Top of Data records

-- ==== Sys2Proof/Machine/CoreOps.lean ====
section
/-! DEFINITION. The operation of each instruction of a lathe core, apart from its issue: what STEP and EXEC of the debug port perform in a
halted thread (R534, R536). -/
namespace Sys2Proof.Machine

/-- The operation that an instruction of a lathe core performs; none for every other command. -/
def coreOp : Instr → Option (State → State × Res)
  | .add th f => some (opAdd th 0o000 f)
  | .sub th f => some (opSub th 0o001 f)
  | .andG th f => some (opAnd th 0o002 f)
  | .orG th f => some (opOr th 0o003 f)
  | .xorG th f => some (opXor th 0o004 f)
  | .andn th f => some (opAndn th 0o005 f)
  | .shl th f => some (opShl th 0o010 f)
  | .shr th f => some (opShr th 0o011 f)
  | .shra th f => some (opShra th 0o012 f)
  | .rol th f => some (opRol th 0o013 f)
  | .slt th f => some (opSlt th 0o020 f)
  | .sltu th f => some (opSltu th 0o021 f)
  | .seq th f => some (opSeq th 0o022 f)
  | .minG th f => some (opMin th 0o023 f)
  | .maxG th f => some (opMax th 0o024 f)
  | .minu th f => some (opMinu th 0o025 f)
  | .maxu th f => some (opMaxu th 0o026 f)
  | .clz th f => some (opClz th 0o030 f)
  | .popc th f => some (opPopc th 0o031 f)
  | .addi th f => some (opAddi th f)
  | .andi th f => some (opAndi th f)
  | .ori th f => some (opOri th f)
  | .xori th f => some (opXori th f)
  | .slti th f => some (opSlti th f)
  | .sltiu th f => some (opSltiu th f)
  | .shifti th f => some (opShifti th f)
  | .lui th f => some (opLui th f)
  | .mul th f => some (opMul th 0o000 f)
  | .mulu th f => some (opMulu th 0o001 f)
  | .madd th f => some (opMadd th 0o002 f)
  | .maddu th f => some (opMaddu th 0o003 f)
  | .div th f => some (opDiv th 0o010 f)
  | .divu th f => some (opDivu th 0o011 f)
  | .rem th f => some (opRem th 0o012 f)
  | .remu th f => some (opRemu th 0o013 f)
  | .lw th f => some (opLw th f)
  | .ln th f => some (opLn th f)
  | .lfs th f => some (opLfs th f)
  | .lf th f => some (opLf th f)
  | .sw th f => some (opSw th f)
  | .sn th f => some (opSn th f)
  | .sfs th f => some (opSfs th f)
  | .sf th f => some (opSf th f)
  | .swm th f => some (opSwm th f)
  | .ldd th f => some (opLdd th f)
  | .stdd th f => some (opStdd th f)
  | .mtd th f => some (opMtd th f)
  | .mfd th f => some (opMfd th f)
  | .beq th f => some (opBeq th f)
  | .bne th f => some (opBne th f)
  | .blt th f => some (opBlt th f)
  | .bge th f => some (opBge th f)
  | .bltu th f => some (opBltu th f)
  | .bgeu th f => some (opBgeu th f)
  | .dbnz th f => some (opDbnz th f)
  | .jal th off => some (opJal th off)
  | .j th off => some (opJ th off)
  | .jalr th f => some (opJalr th f)
  | .fadd th f => some (opFadd th 0o000 f)
  | .fsub th f => some (opFsub th 0o001 f)
  | .fmul th f => some (opFmul th 0o002 f)
  | .fma th f => some (opFma th 0o003 f)
  | .fms th f => some (opFms th 0o004 f)
  | .fnma th f => some (opFnma th 0o005 f)
  | .fdiv th f => some (opFdiv th 0o010 f)
  | .fsqrt th f => some (opFsqrt th 0o011 f)
  | .fmin th f => some (opFmin th 0o020 f)
  | .fmax th f => some (opFmax th 0o021 f)
  | .fabs th f => some (opFabs th 0o022 f)
  | .fneg th f => some (opFneg th 0o023 f)
  | .fmov th f => some (opFmov th 0o024 f)
  | .frint th f => some (opFrint th 0o025 f)
  | .fcmpeq th f => some (opFcmpeq th 0o000 f)
  | .fcmplt th f => some (opFcmplt th 0o001 f)
  | .fcmple th f => some (opFcmple th 0o002 f)
  | .fcmpun th f => some (opFcmpun th 0o003 f)
  | .fcvtsd th f => some (opFcvtsd th 0o010 f)
  | .fcvtds th f => some (opFcvtds th 0o011 f)
  | .fcvtis th f => some (opFcvtis th 0o012 f)
  | .fcvtid th f => some (opFcvtid th 0o013 f)
  | .fcvtsi th f => some (opFcvtsi th 0o014 f)
  | .fcvtdi th f => some (opFcvtdi th 0o015 f)
  | .fmvgfL th f => some (opFmvgfL th 0o020 f)
  | .fmvgfH th f => some (opFmvgfH th 0o021 f)
  | .fmvfgL th f => some (opFmvfgL th 0o022 f)
  | .fmvfgH th f => some (opFmvfgH th 0o023 f)
  | .eret th f => some (opEret th 0o001 f)
  | .wait th f => some (opWait th 0o002 f)
  | .fbar th f => some (opFbar th 0o010 f)
  | .vfence th f => some (opVfence th 0o011 f)
  | .fenceR th f => some (opFenceR th 0o012 f)
  | .fenceW th f => some (opFenceW th 0o013 f)
  | .fenceRW th f => some (opFenceRW th 0o014 f)
  | .tlbsync th f => some (opTlbsync th 0o015 f)
  | .afence th f => some (opAfence th 0o016 f)
  | .wrpkr th f => some (opWrpkr th 0o020 f)
  | .setvl th f => some (opSetvl th 0o021 f)
  | .setvli th f => some (opSetvli th f)
  | .setsvl th f => some (opSetsvl th 0o022 f)
  | .vchain th f => some (opVchain th 0o030 f)
  | .vsusp th f => some (opVsusp th 0o031 f)
  | .vresume th f => some (opVresume th 0o032 f)
  | .tlbinv th f => some (opTlbinv th 0o040 f)
  | .tlbinvall th f => some (opTlbinvall th 0o041 f)
  | .mfsr th f => some (opMfsr th f)
  | .mtsr th f => some (opMtsr th f)
  | .syscall th f => some (opSyscall th f)
  | .vectorIssue th v => some (opVector th v)
  | _ => none

/-- Instructions that EXEC turns away: branches, jumps, ERET, SYSCALL, WAIT and vector issue (R536). -/
def execRefused : Instr → Bool
  | .beq .. | .bne .. | .blt .. | .bge .. | .bltu .. | .bgeu .. | .dbnz .. | .jal .. | .j .. | .jalr .. => true
  | .eret .. | .syscall .. | .wait .. | .vectorIssue .. => true
  | _ => false

end Sys2Proof.Machine
end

Bottom of Data records

◆ How to complete this task
So that nothing is lost, transcribe each entry exactly as written.

◆ Response to the exercise
-- ==== Sys2Proof/Machine/CoreOps.lean ====
section
/-! DEFINITION. The operation of each instruction of a lathe core, apart from its issue: what STEP and EXEC of the debug port perform in a
halted thread (R534, R536). -/
namespace Sys2Proof.Machine

/-- The operation that an instruction of a lathe core performs; none for every other command. -/
def coreOp : Instr → Option (State → State × Res)
  | .add th f => some (opAdd th 0o000 f)
  | .sub th f => some (opSub th 0o001 f)
  | .andG th f => some (opAnd th 0o002 f)
  | .orG th f => some (opOr th 0o003 f)
  | .xorG th f => some (opXor th 0o004 f)
  | .andn th f => some (opAndn th 0o005 f)
  | .shl th f => some (opShl th 0o010 f)
  | .shr th f => some (opShr th 0o011 f)
  | .shra th f => some (opShra th 0o012 f)
  | .rol th f => some (opRol th 0o013 f)
  | .slt th f => some (opSlt th 0o020 f)
  | .sltu th f => some (opSltu th 0o021 f)
  | .seq th f => some (opSeq th 0o022 f)
  | .minG th f => some (opMin th 0o023 f)
  | .maxG th f => some (opMax th 0o024 f)
  | .minu th f => some (opMinu th 0o025 f)
  | .maxu th f => some (opMaxu th 0o026 f)
  | .clz th f => some (opClz th 0o030 f)
  | .popc th f => some (opPopc th 0o031 f)
  | .addi th f => some (opAddi th f)
  | .andi th f => some (opAndi th f)
  | .ori th f => some (opOri th f)
  | .xori th f => some (opXori th f)
  | .slti th f => some (opSlti th f)
  | .sltiu th f => some (opSltiu th f)
  | .shifti th f => some (opShifti th f)
  | .lui th f => some (opLui th f)
  | .mul th f => some (opMul th 0o000 f)
  | .mulu th f => some (opMulu th 0o001 f)
  | .madd th f => some (opMadd th 0o002 f)
  | .maddu th f => some (opMaddu th 0o003 f)
  | .div th f => some (opDiv th 0o010 f)
  | .divu th f => some (opDivu th 0o011 f)
  | .rem th f => some (opRem th 0o012 f)
  | .remu th f => some (opRemu th 0o013 f)
  | .lw th f => some (opLw th f)
  | .ln th f => some (opLn th f)
  | .lfs th f => some (opLfs th f)
  | .lf th f => some (opLf th f)
  | .sw th f => some (opSw th f)
  | .sn th f => some (opSn th f)
  | .sfs th f => some (opSfs th f)
  | .sf th f => some (opSf th f)
  | .swm th f => some (opSwm th f)
  | .ldd th f => some (opLdd th f)
  | .stdd th f => some (opStdd th f)
  | .mtd th f => some (opMtd th f)
  | .mfd th f => some (opMfd th f)
  | .beq th f => some (opBeq th f)
  | .bne th f => some (opBne th f)
  | .blt th f => some (opBlt th f)
  | .bge th f => some (opBge th f)
  | .bltu th f => some (opBltu th f)
  | .bgeu th f => some (opBgeu th f)
  | .dbnz th f => some (opDbnz th f)
  | .jal th off => some (opJal th off)
  | .j th off => some (opJ th off)
  | .jalr th f => some (opJalr th f)
  | .fadd th f => some (opFadd th 0o000 f)
  | .fsub th f => some (opFsub th 0o001 f)
  | .fmul th f => some (opFmul th 0o002 f)
  | .fma th f => some (opFma th 0o003 f)
  | .fms th f => some (opFms th 0o004 f)
  | .fnma th f => some (opFnma th 0o005 f)
  | .fdiv th f => some (opFdiv th 0o010 f)
  | .fsqrt th f => some (opFsqrt th 0o011 f)
  | .fmin th f => some (opFmin th 0o020 f)
  | .fmax th f => some (opFmax th 0o021 f)
  | .fabs th f => some (opFabs th 0o022 f)
  | .fneg th f => some (opFneg th 0o023 f)
  | .fmov th f => some (opFmov th 0o024 f)
  | .frint th f => some (opFrint th 0o025 f)
  | .fcmpeq th f => some (opFcmpeq th 0o000 f)
  | .fcmplt th f => some (opFcmplt th 0o001 f)
  | .fcmple th f => some (opFcmple th 0o002 f)
  | .fcmpun th f => some (opFcmpun th 0o003 f)
  | .fcvtsd th f => some (opFcvtsd th 0o010 f)
  | .fcvtds th f => some (opFcvtds th 0o011 f)
  | .fcvtis th f => some (opFcvtis th 0o012 f)
  | .fcvtid th f => some (opFcvtid th 0o013 f)
  | .fcvtsi th f => some (opFcvtsi th 0o014 f)
  | .fcvtdi th f => some (opFcvtdi th 0o015 f)
  | .fmvgfL th f => some (opFmvgfL th 0o020 f)
  | .fmvgfH th f => some (opFmvgfH th 0o021 f)
  | .fmvfgL th f => some (opFmvfgL th 0o022 f)
  | .fmvfgH th f => some (opFmvfgH th 0o023 f)
  | .eret th f => some (opEret th 0o001 f)
  | .wait th f => some (opWait th 0o002 f)
  | .fbar th f => some (opFbar th 0o010 f)
  | .vfence th f => some (opVfence th 0o011 f)
  | .fenceR th f => some (opFenceR th 0o012 f)
  | .fenceW th f => some (opFenceW th 0o013 f)
  | .fenceRW th f => some (opFenceRW th 0o014 f)
  | .tlbsync th f => some (opTlbsync th 0o015 f)
  | .afence th f => some (opAfence th 0o016 f)
  | .wrpkr th f => some (opWrpkr th 0o020 f)
  | .setvl th f => some (opSetvl th 0o021 f)
  | .setvli th f => some (opSetvli th f)
  | .setsvl th f => some (opSetsvl th 0o022 f)
  | .vchain th f => some (opVchain th 0o030 f)
  | .vsusp th f => some (opVsusp th 0o031 f)
  | .vresume th f => some (opVresume th 0o032 f)
  | .tlbinv th f => some (opTlbinv th 0o040 f)
  | .tlbinvall th f => some (opTlbinvall th 0o041 f)
  | .mfsr th f => some (opMfsr th f)
  | .mtsr th f => some (opMtsr th f)
  | .syscall th f => some (opSyscall th f)
  | .vectorIssue th v => some (opVector th v)
  | _ => none

/-- Instructions that EXEC turns away: branches, jumps, ERET, SYSCALL, WAIT and vector issue (R536). -/
def execRefused : Instr → Bool
  | .beq .. | .bne .. | .blt .. | .bge .. | .bltu .. | .bgeu .. | .dbnz .. | .jal .. | .j .. | .jalr .. => true
  | .eret .. | .syscall .. | .wait .. | .vectorIssue .. => true
  | _ => false

end Sys2Proof.Machine
end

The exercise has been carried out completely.